You can have local experimental branches (cloned repositories can also be considered a branch) that you don't need to show to others. That means, breaking changes don't need to affect developers if you haven't pushed anything upstream. In a CVCS, when you still have a breaking change, you may have to work offline until you've fixed it and commit the changes by then. This approach effectively defeats the purpose of using versioning as a safety net but it is a necessary evil in CVCS.
In today's world, companies usually work with off-shore developers (or if even better they want to work from home). Having a DVCS helps these kind of projects out because it eliminates the need of a reliable network connection since everyone has their own repo.
…and some disadvantages that usually have workarounds:
Who has the latest revision? In a CVCS, the trunk usually has the latest revision, but in a DVCS it may not be plainly obvious. The workaround is using rules of conduct, that the developers in a project have to come to an agreement in which repo to merge their work against.
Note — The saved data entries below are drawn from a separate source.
theorem State.watchSpeed_eq (s : State) (a : Nat) (rpm : Int) : s.watchSpeed a rpm =
    (let z := (s.clockSpeed a (s.nearCommand a rpm) (s.slowAtLimit a rpm)).leaveObserver a (s.axisRec a).ratedRpm rpm
     if (s.axis a).st = .stopping && rpm = 0 then z.axisOff a
     else if z.duskHolds a && (s.axisRec a).role = 4 then
       z.modAxis a fun x => { x with heldAt := if rpm = 0 && x.target = 0 then some (x.heldAt.getD z.now) else none }
     else z) := rfl

theorem SameDrive.clockSpeed (s : State) (a : Nat) (near slow : Bool) : SameDrive s (s.clockSpeed a near slow) where
  cfg := ite_keeps State.cfg rfl rfl
  ident := ite_keeps State.ident rfl rfl
  steady := Steady.refl.modAxis a _ |>.ite (Steady.setF (Steady.refl.modAxis a _) _ _)

theorem SameDrive.leaveObserver (s : State) (a rated : Nat) (rpm : Int) : SameDrive s (s.leaveObserver a rated rpm) where
  cfg := ite_keeps State.cfg rfl rfl
  ident := ite_keeps State.ident rfl rfl
  steady := .ite (.modAxis (Steady.setF .refl _ _) a _) .refl

/-- A running axis that Dusk does not hold neither turns its gates off nor watches for its stand at CAP_POS. -/
theorem State.watchSpeed_running (rpm : Int) (hd : s.duskHolds a = false) (hst : (s.axis a).st = .running) :
    s.watchSpeed a rpm =
      (s.clockSpeed a (s.nearCommand a rpm) (s.slowAtLimit a rpm)).leaveObserver a (s.axisRec a).ratedRpm rpm := by
  have hdrive := (SameDrive.clockSpeed s a (s.nearCommand a rpm) (s.slowAtLimit a rpm)).trans
    (.leaveObserver _ a (s.axisRec a).ratedRpm rpm)
  rw [State.watchSpeed_eq]
  simp [hst, hdrive.duskHolds, hd]

/-- What an axis does and is to do: its step, and the speed and the mode in force. -/
def Axis.course (x : Axis) : AxisSt × Int × Bool := (x.st, x.target, x.torque)

theorem State.clockSpeed_course (s : State) (a : Nat) (near slow : Bool) :
    ((s.clockSpeed a near slow).axis a).course = (s.axis a).course := by
  unfold State.clockSpeed
  cases near <;> simp [Axis.course]

theorem State.leaveObserver_course (s : State) (a rated : Nat) (rpm : Int) :
    ((s.leaveObserver a rated rpm).axis a).course = (s.axis a).course := by
  unfold State.leaveObserver
  split <;> simp [Axis.course]

/-- What the measured speed says stands in MOT_a_STATUS alone. -/
theorem Keep.clockSpeed {o : Nat} {s₀ : State} (h : Keep o s₀ s) (a : Nat) (near slow : Bool) (e : o ≠ rMOT_a_STATUS a) :
    Keep o s₀ (s.clockSpeed a near slow) :=
  .ite (h.modAxis _ _) ((h.modAxis _ _).setF (MOT_a_STATUS_AT_SPEED a) 0 e)

theorem Keep.leaveObserver {o : Nat} {s₀ : State} (h : Keep o s₀ s) (a rated : Nat) (rpm : Int) (e : o ≠ rMOT_a_STATUS a) :
    Keep o s₀ (s.leaveObserver a rated rpm) :=
  .ite ((h.setF (MOT_a_STATUS_EST a) 1 e).modAxis _ _) h

/-- A running axis that the host commands takes up its command and goes on running. -/
theorem State.takeCommand_watchSpeed (rpm : Int) (hd : s.duskHolds a = false) (hst : (s.axis a).st = .running)
    (hc : (s.axisRec a).cmdsrc ≠ 1) :
    (((s.takeCommand a).watchSpeed a rpm).axis a).course =
      (.running, clamp (-((s.axisRec a).ratedRpm : Int)) (s.axisRec a).ratedRpm (s.fs (MOT_a_SPEED_CMD_RPM a)), s.fb (MOT_a_CMD_TORQUE a)) := by
  obtain ⟨htarget, htorque⟩ := State.axisCommand_host hd hst hc
  have htaken : ((s.takeCommand a).axis a).course = (.running, (s.axisCommand a).1, (s.axisCommand a).2.1) := by
    obtain ⟨hnew, hmode, hstep⟩ := s.takeCommand_axis a
    rw [Axis.course, hnew, hmode, hstep, hst]
  rw [State.watchSpeed_running rpm (((SameDrive.takeCommand s a).duskHolds a).trans hd) (congrArg Prod.fst htaken),
    State.leaveObserver_course, State.clockSpeed_course, htaken, htarget, htorque]

/-- The speed that it showed stays shown. -/
theorem Keep.watchSpeed_running {o : Nat} {s₀ : State} (h : Keep o s₀ s) (rpm : Int) (hd : s.duskHolds a = false)
    (hst : (s.axis a).st = .running) (e : o ≠ rMOT_a_STATUS a) : Keep o s₀ (s.watchSpeed a rpm) := by
  rw [State.watchSpeed_running rpm hd hst]
  exact (h.clockSpeed a _ _ e).leaveObserver a _ rpm e

/-- The measured speed is shown. -/
def State.showSpeed (s : State) (a : Nat) (rpm : Int) : State := s.setFs (MOT_a_SPEED_RPM a) rpm

theorem SameDrive.showSpeed (s : State) (a : Nat) (rpm : Int) : SameDrive s (s.showSpeed a rpm) := ⟨rfl, rfl, Steady.refl.setFs _ _⟩

theorem exec_speedLoopUpdate (t : Nat) (rpm pin : Int) (h : s.axisIs a = true) (hc : (s.axisRec a).cmdsrc ≠ 1) :
    exec (.speedLoopUpdate t a rpm pin) s = .next ((((s.at t).showSpeed a rpm).takeCommand a).watchSpeed a rpm) := by
  have hc' : (((s.at t).showSpeed a rpm).axisRec a).cmdsrc ≠ 1 := by
    rwa [((SameDrive.at s t).trans (.showSpeed _ a rpm)).axisRec]
  refine congrArg Host.Outcome.next ((if_pos (by simp [h])).trans ?_)
  exact congrArg (fun z : State => (z.takeCommand a).watchSpeed a rpm) (if_neg hc')

theorem speedLoopUpdate_follows (t : Nat) (rpm pin : Int) (h : s.axisIs a = true) (hd : s.duskHolds a = false)
    (hc : (s.axisRec a).cmdsrc ≠ 1) (hst : (s.axis a).st = .running) :
    ∃ s', exec (.speedLoopUpdate t a rpm pin) s = .next s' ∧ s'.f (MOT_a_SPEED_RPM a) = wrap 32 rpm ∧
      (s'.axis a).target = clamp (-((s.axisRec a).ratedRpm : Int)) (s.axisRec a).ratedRpm (s.fs (MOT_a_SPEED_CMD_RPM a)) ∧
      (s'.axis a).torque = s.fb (MOT_a_CMD_TORQUE a) ∧ (s'.axis a).st = .running := by
  obtain ⟨ha, -⟩ := State.axisIs_imp h
  let z := (s.at t).showSpeed a rpm
  have hz : SameDrive s z := (SameDrive.at s t).trans (.showSpeed _ a rpm)
  have hzst : (z.axis a).st = .running := ((State.setFs_axis ..).trans (State.at_axis s t a)) ▸ hst
  have hzd := (hz.duskHolds a).trans hd
  have hkeep {o : Nat} (ho : o ≤ 0x1B013C + a * 0x40) (e : o ≠ rMOT_a_SPEED a) : Keep o s z := (Keep.at_axis s t ha ho).setFs _ rpm e
  have hcmd : Keep (rMOT_a_CMD a) s z := hkeep (Nat.add_le_add_right (by decide) _) (by simp [rMOT_a_CMD, rMOT_a_SPEED])
  have hspeedCmd : Keep (rMOT_a_SPEED_CMD a) s z := hkeep (Nat.add_le_add_right (by decide) _) (by simp [rMOT_a_SPEED_CMD, rMOT_a_SPEED])
  have hcourse := State.takeCommand_watchSpeed rpm hzd hzst (by rwa [hz.axisRec])
  rw [hz.axisRec, State.fs, hspeedCmd.f _, hcmd.fb _] at hcourse
  have hspeed : Keep (rMOT_a_SPEED a) z ((z.takeCommand a).watchSpeed a rpm) := by
    have hne : rMOT_a_SPEED a ≠ rMOT_a_STATUS a := by simp [rMOT_a_SPEED, rMOT_a_STATUS]
    obtain ⟨-, -, hstep⟩ := z.takeCommand_axis a
    exact (Keep.refl.takeCommand a hne).watchSpeed_running rpm (((SameDrive.takeCommand z a).duskHolds a).trans hzd) (hstep.trans hzst) hne
  exact ⟨_, exec_speedLoopUpdate t rpm pin h hc,
    (hspeed.f _).trans (State.f_setFs_same _ (MOT_a_SPEED_RPM a) rpm (Nat.le_of_ble_eq_true rfl)),
    congrArg (fun x => x.2.1) hcourse, congrArg (fun x => x.2.2) hcourse, congrArg Prod.fst hcourse⟩

/-! ### The current controller's period (R377, R380, R381) -/

/-- The correction registers lie above those of the motors, so a slew leaves the motors' registers (R452). -/
theorem Keep.showCal {o : Nat} {s₀ : State} (h : Keep o s₀ s) (k : Nat) (ho : o < 0x1E0000) : Keep o s₀ (s.showCal k) := by
  have hne {r : Nat} (x : Nat) (hr : 0x1E0000 ≤ r) : o ≠ r + x := Nat.ne_of_lt (Nat.lt_of_lt_of_le ho (Nat.le_trans hr (Nat.le_add_right ..)))
  simp only [State.showCal]
  split
  · exact (h.setFs _ _ (hne _ (by decide))).setFs _ _ (hne _ (by decide))
  · exact ((h.setFs _ _ (hne _ (by decide))).setFs _ _ (hne _ (by decide))).setFs _ _ (hne _ (by decide))
  · exact (((h.setFs _ _ (hne _ (by decide))).setFs _ _ (hne _ (by decide))).setFs _ _ (hne _ (by decide))).setFs _ _ (hne _ (by decide))
  · exact ((h.setFs _ _ (hne _ (by decide))).setFs _ _ (hne _ (by decide))).setFs _ _ (hne _ (by decide))
  · exact (h.setFs _ _ (hne _ (by decide))).setFs _ _ (hne _ (by decide))

theorem Keep.slewTo {o : Nat} {s₀ : State} (h : Keep o s₀ s) (k done : Nat) (ho : o < 0x1E0000) : Keep o s₀ (s.slewTo k done) := by
  have hset (v : List Int) : Keep o s₀ (s.setCal k v) := .showCal (h.modCal _ _) k ho
  exact .ite (((hset _).modCal _ _).setF CAL_STATUS_SLEWING _ (Nat.ne_of_lt (Nat.lt_trans ho (by decide)))) ((hset _).modCal _ _)

theorem Keep.slewAxis {o : Nat} {s₀ : State} (h : Keep o s₀ s) (a : Nat) (ho : o < 0x1E0000) : Keep o s₀ (s.slewAxis a) :=
  .ite (h.slewTo _ _ ho) h

theorem Frame.of_slewAxis (s : State) (a : Nat) : Frame { cal := true } s (s.slewAxis a) := Frame.refl.slewAxis a rfl

theorem State.axisIs_slewAxis (s : State) (a : Nat) : (s.slewAxis a).axisIs a = s.axisIs a := by
  have hf := Frame.of_slewAxis s a
  have hdrive : SameDrive s (s.slewAxis a) :=
    ⟨hf.cfg.resolve_left (by decide), hf.ident.resolve_left (by decide), Keep.refl.slewAxis a (by decide)⟩
  rw [State.axisIs, State.axisIs, hdrive.axisRec, State.powered, State.powered, hf.sys.resolve_left (by decide)]

/-- A sample in its window shows the currents measured, and ends the predictions. -/
def State.showSample (s : State) (a : Nat) (m : CurrentSample) : State :=
  ((s.modAxis a fun x => { x with predicted := 0 }).setFs (MOT_a_IDQ_ID_MA a) m.idMa).setFs (MOT_a_IDQ_IQ_MA a) m.iqMa

theorem State.takeSample_window {m : CurrentSample} (hm : m.window = true) : s.takeSample a m = s.showSample a m := if_pos hm

/-- The end of a period: how long the estimates have agreed, the draw and the power limit's flag. -/
def State.endPeriod (s : State) (a : Nat) (m : CurrentSample) : State :=
  let z := s.modAxis a fun x => { x with agreeAt := if m.agree then some (x.agreeAt.getD s.now) else none }
  (z.setFs (MOT_a_SHARE_DRAW_W a) m.drawW).setFb (MOT_a_STATUS_PLIM a)
    (decide ((z.fs (MOT_a_SPEED_RPM a)).natAbs < (z.axis a).target.natAbs) &&
      decide (((min (z.f (MOT_a_SHARE_SHARE_W a)) (z.axisRec a).pwrW : Nat) : Int) ≤ m.drawW))

theorem exec_currentControlPeriod (t : Nat) {m : CurrentSample} (h : s.axisIs a = true) (hon : s.fb (MOT_a_STATUS_RUNNING a) = true)
    (hm : m.window = true) :
    exec (.currentControlPeriod t a m) s = .next (((((s.at t).slewAxis a).showSample a m).fieldWeaken a m.vMv).endPeriod a m) := by
  obtain ⟨ha, -⟩ := State.axisIs_imp h
  have hon' : ((s.at t).slewAxis a).fb (MOT_a_STATUS_RUNNING a) = true :=
    (((Keep.at_axis s t ha (o := rMOT_a_STATUS a) (Nat.add_le_add_right (by decide) _)).slewAxis a
      (by simp only [rMOT_a_STATUS]; omega)).fb _).trans hon
  rw [← State.takeSample_window hm]
  exact congrArg Host.Outcome.next (if_pos (by simp [State.axisIs_slewAxis, h, hon']))

theorem State.showSample_f (s : State) (a : Nat) (m : CurrentSample) :
    (s.showSample a m).f (MOT_a_IDQ_ID_MA a) = wrap 16 m.idMa ∧ (s.showSample a m).f (MOT_a_IDQ_IQ_MA a) = wrap 16 m.iqMa := by
  refine ⟨?_, State.f_setFs_same _ (MOT_a_IDQ_IQ_MA a) _ (Nat.le_of_ble_eq_true rfl)⟩
  exact (State.f_setF_other _ (MOT_a_IDQ_IQ_MA a) (MOT_a_IDQ_ID_MA a) _ (.inr (.inr (Nat.le_of_ble_eq_true rfl)))).trans
    (State.f_setFs_same _ (MOT_a_IDQ_ID_MA a) _ (Nat.le_of_ble_eq_true rfl))

theorem State.showSample_predicted (s : State) (a : Nat) (m : CurrentSample) : ((s.showSample a m).axis a).predicted = 0 := by
  simp [State.showSample]

/-- Field weakening moves the i_d reference and shows it in MOT_a_STATUS. -/
theorem Keep.fieldWeaken {o : Nat} {s₀ : State} (h : Keep o s₀ s) (a vMv : Nat) (e : o ≠ rMOT_a_STATUS a) :
    Keep o s₀ (s.fieldWeaken a vMv) :=
  (h.modAxis _ _).setFb (MOT_a_STATUS_FW a) _ e

theorem State.fieldWeaken_predicted (s : State) (a vMv : Nat) : ((s.fieldWeaken a vMv).axis a).predicted = (s.axis a).predicted := by
  simp [State.fieldWeaken]

theorem Keep.endPeriod {o : Nat} {s₀ : State} (h : Keep o s₀ s) (a : Nat) (m : CurrentSample) (e : o ≠ rMOT_a_STATUS a)
    (e' : o ≠ rMOT_a_SHARE a) : Keep o s₀ (s.endPeriod a m) :=
  ((h.modAxis _ _).setFs (MOT_a_SHARE_DRAW_W a) _ e').setFb (MOT_a_STATUS_PLIM a) _ e

theorem State.endPeriod_draw (s : State) (a : Nat) (m : CurrentSample) :
    (s.endPeriod a m).f (MOT_a_SHARE_DRAW_W a) = wrap 16 m.drawW := by
  rw [State.endPeriod, State.setFb, State.f_setF_other _ _ _ _ (.inl (by simp [MOT_a_SHARE_DRAW_W, MOT_a_STATUS_PLIM])),
    State.f_setFs_same _ (MOT_a_SHARE_DRAW_W a) _ (Nat.le_of_ble_eq_true rfl)]
  rfl

theorem State.endPeriod_predicted (s : State) (a : Nat) (m : CurrentSample) :
    ((s.endPeriod a m).axis a).predicted = (s.axis a).predicted := by
  simp [State.endPeriod]

theorem currentControlPeriod_shows (t : Nat) {m : CurrentSample} (h : s.axisIs a = true) (hon : s.fb (MOT_a_STATUS_RUNNING a) = true)
    (hm : m.window = true) :
    ∃ s', exec (.currentControlPeriod t a m) s = .next s' ∧ s'.f (MOT_a_IDQ_ID_MA a) = wrap 16 m.idMa ∧
      s'.f (MOT_a_IDQ_IQ_MA a) = wrap 16 m.iqMa ∧ s'.f (MOT_a_SHARE_DRAW_W a) = wrap 16 m.drawW ∧ (s'.axis a).predicted = 0 := by
  let z := ((s.at t).slewAxis a).showSample a m
  have hidq : Keep (rMOT_a_IDQ a) z ((z.fieldWeaken a m.vMv).endPeriod a m) :=
    (Keep.refl.fieldWeaken a m.vMv (by simp [rMOT_a_IDQ, rMOT_a_STATUS])).endPeriod a m (by simp [rMOT_a_IDQ, rMOT_a_STATUS])
      (by simp [rMOT_a_IDQ, rMOT_a_SHARE])
  obtain ⟨hid, hiq⟩ := ((s.at t).slewAxis a).showSample_f a m
  refine ⟨_, exec_currentControlPeriod t h hon hm, (hidq.f _).trans hid, (hidq.f _).trans hiq, State.endPeriod_draw .., ?_⟩
  rw [State.endPeriod_predicted, State.fieldWeaken_predicted, State.showSample_predicted]

/-! ### The speed at its command (R375) -/

@[simp] theorem State.emitSrc_axis (s : State) (src b : Nat) : (s.emitSrc src).axis b = s.axis b := rfl

/-- MOT_a_STATUS shows the speed at its command, and the source is emitted. -/
def State.announceSpeed (s : State) (a : Nat) : State :=
  ((s.setF (MOT_a_STATUS_AT_SPEED a) 1).modAxis a fun x => { x with emitted := true }).emitSrc (0x70 + a)

theorem exec_atSpeed {x : Nat} (t : Nat) (h : s.axisIs a = true) (hx : (s.axis a).speedAt = some x) (hdue : x + ms 10 ≤ max s.now t)
    (hst : (s.axis a).st = .running) (htq : (s.axis a).torque = false) (hnew : (s.axis a).emitted = false) :
    exec (.atSpeed t a) s = .next ((s.at t).announceSpeed a) := by
  show execAtSpeed t a s = _
  simp only [execAtSpeed, State.at_axis, hx]
  exact congrArg Host.Outcome.next (if_pos (by simpa [h, hst, htq, hnew] using hdue))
Pessimistic locks, i.e. a file is locked when making a check-out, are usually not possible because of concurrency that may happen between repositories in DVCS. The reason file locking exists in version control is because developers want to avoid merge conflicts. However, locking has the disadvantage of slowing development down as two developers can't work on same piece of code simultaneously as with a long transaction model and it isn't full proof warranty against merge conflicts. The only sane ways regardless of version control is to combat big merge conflicts is to have good code architecture (like low coupling high cohesion) and divide up your work tasks so that they have low impact on the code (which is easier said than done).
In proprietary projects it would be disastrous if the whole repository becomes publically available. Even more so if a disgruntled or malicious programmer gets hold of a cloned repository. Source code leakage is a severe pain for proprietary businesses. DVCS's makes this plain simple as you only need to clone the repository, while some CM systems (such as ClearCase) tries to restrict that access. However in my opinion, if you have an enough amount of dysfunctionality in your company culture then no version control in the world will help you against source code leakage.